Postby marenw on Mon Jan 08, 2018 6:08 pm

Hello fermenters! Warning: this post includes discussion of dog bodily functions and waste products. :shock:

For over a year now, I have been feeding my dog Lola 1 TBSP of home-fermented kefir per day. Although she is generally healthy at about 12-13 years old, I started the kefir because she had very occasional (every few months) unexplained bouts of diarrhea and vomiting that would last for a few days each time. Those problems have almost disappeared since she's been getting the kefir, although to be honest it has returned a couple times after an abrupt change in diet.
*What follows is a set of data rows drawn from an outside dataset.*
-- ==== Sys2Proof/Machine/RequestOps.lean ====
section
/-! DEFINITION. What the requests share: when the host's frame is taken, replies and refusals, the answer to a read from a start index,
and what an edit leaves for the classification in progress (R52, R165, R168, R169). -/

namespace Sys2Proof.Machine

open Sys2Proof

/-- Case 4 of R165: the frame out of the transaction is WAIT, the reply slot holds a reply, or a request is in flight
(R168). -/
def portBusy (s : State) : Bool :=
  (match s.host.frameOut with
    | some f => f.kind == .wait
    | none => false)
    || s.host.reply.isSome || s.host.inFlight.isSome

/-- The previous outcome set at an HCS rise (R166). -/
def setPrevious (o : FrameOutcome) (s : State) : State := { s with host := { s.host with previous := o } }

/-- A host frame judged NOT_TAKEN_BUSY (R165 case 4). -/
def notTakenBusy (s : State) : State := count .hostBusy 1 (setPrevious .notTakenBusy s)

/-- A whole and correct host frame of a request kind (R165 cases 4 and 6): taken by the executor unless the port is busy
(assumption 6). -/
def hostRequest (run : State → State) (s : State) : State :=
  if portBusy s then notTakenBusy s else run (setPrevious .taken s)

/-- A refused request's reply: the status alone (R169). -/
def refuse (tag : Byte) (status : Status) (s : State) : State := produceReply tag [status.code] s

/-- An OK reply with the rest of its body. -/
def okReply (tag : Byte) (rest : List Byte) (s : State) : State := produceReply tag (Status.ok.code :: rest) s

/-- A request judged by its checks (R169): refused with the first status that fails, or carried out. -/
def judged (tag : Byte) (check : Option Status) (carryOut : State → State) (s : State) : State :=
  match check with
  | some status => refuse tag status s
  | none => carryOut s

/-- A read whose body is one start index below a bound: BAD_LENGTH, then BAD_FIELD (R31, R67, R84, R95, R127). -/
def startCheck (bound : Nat) (body : List Byte) : Option Status :=
  if body.length ≠ 1 then some .badLength
  else if bound ≤ at1 body 0 then some .badField
  else none

/-- A request without a body: BAD_LENGTH (R136, R137, R140, R173, R176). -/
def emptyCheck (body : List Byte) : Option Status := if body.length ≠ 0 then some .badLength else none

/-- The checks that open every edit: its length, then the state ATTENDED (R5). -/
def editCheck (lengthOk : Bool) (s : State) : Option Status :=
  if lengthOk = false then some .badLength
  else if s.controller.standIn ≠ .attended then some .wrongState
  else none

/-! Edits and the classification in progress (R52). -/

/-- An item as it stood before its first edit since the taking. -/
def keepItem {α : Type} (i : Nat) (x : Option α) (kept : List (Nat × Option α)) : List (Nat × Option α) :=
  if isSuperseded kept i then kept else (i, x) :: kept

/-- Every item of a table as it stood before its first edit since the taking. -/
def keepTable {α : Type} (l : List (Option α)) (kept : List (Nat × Option α)) : List (Nat × Option α) :=
  l.zipIdx.foldl (fun k p => keepItem p.2 p.1 k) kept

/-- What the classification in progress reads of edited items, changed; nothing where none is in progress. -/
def supersede (f : Superseded → Superseded) (s : State) : State :=
  { s with
    classifier :=
      { s.classifier with current := s.classifier.current.map (fun c => { c with superseded := f c.superseded }) } }

/-- An identity index written or emptied. -/
def writeEntry (i : Nat) (e : Option IdentityEntry) (s : State) : State :=
  let s1 := supersede (fun k => { k with entries := keepItem i (lookup s.responder.entries i) k.entries }) s
  { s1 with responder := { s1.responder with entries := s1.responder.entries.set i e } }

/-- A session index written or emptied. -/
def writeSession (i : Nat) (x : Option Session) (s : State) : State :=
  let s1 := supersede (fun k => { k with sessions := keepItem i (lookup s.keeper.sessions i) k.sessions }) s
  { s1 with keeper := { s1.keeper with sessions := s1.keeper.sessions.set i x } }

/-- A template index written or emptied. -/
def writeTemplate (i : Nat) (t : Option Template) (s : State) : State :=
  let s1 := supersede (fun k => { k with templates := keepItem i (lookup s.builder.templates i) k.templates }) s
  { s1 with builder := { templates := s1.builder.templates.set i t } }

/-- A new rule list, with the place that each rule of the old one holds in it. -/
def writeRules (new : List Rule) (place : Nat → Option Nat) (s : State) : State :=
  let s1 := supersede (fun k => { k with rules := some ((rulesRead s).map (fun p => (p.1, p.2.bind place))) }) s
  { s1 with classifier := { s1.classifier with rules := new } }

/-- A new policy record. -/
def writePolicy (p : Policy) (s : State) : State :=
  let s1 := supersede (fun k => { k with policy := some (policyRead s) }) s
  { s1 with wake := { s1.wake with policy := p } }

end Sys2Proof.Machine
end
I bought my kefir grains from a seller on Amazon who seemed knowledgeable and included an extensive guide for getting started and troubleshooting. I live in a mid-sized city in Louisiana and don't really have access to anything fancy as far as milk goes, so the milk that I use is just regular store brand 2%. (Not organic--I know the UHT milk doesn't play well with grains.) I also drink a cup of the kefir per day myself.

This year I came across an interesting crowdfunded research project at [url][/url] that aims to analyze the stool of a large sample of healthy dogs, in order to develop fecal transplant capsules to treat other dogs suffering from chronic digestive issues. The owners of the healthy dogs receive a report on their pet's gut microbiome, and I was interested to see how Lola's compared to the general canine population.

So here's her report:

As you can see, 100% of her gut microbes apparently come from the Firmicutes phylum. If you click on "Firmicutes" it will break down into classes, orders, etc. Unsurprisingly based on that, the comparison at the bottom shows that her intestinal flora are much less diverse than other dogs'.

Is this a sign that our kefir grains need to be diversified? I saw the other recent post about ensuring biodiversity of your grains, and I might try crushing up some probiotic capsules in there as suggested.

If Lola and I both generally have no digestive complaints though, do I need to put in the effort to diversify the grains? I suppose more microbial diversity would necessarily mean we'd both be more resistant to any given "bad bacteria" that we may encounter.

Thanks for any wisdom you can offer! I tried emailing the AnimalBiome people about this, as they said they would gladly consult one-on-one...but I never received a reply. Then I thought to look for a forum such as this!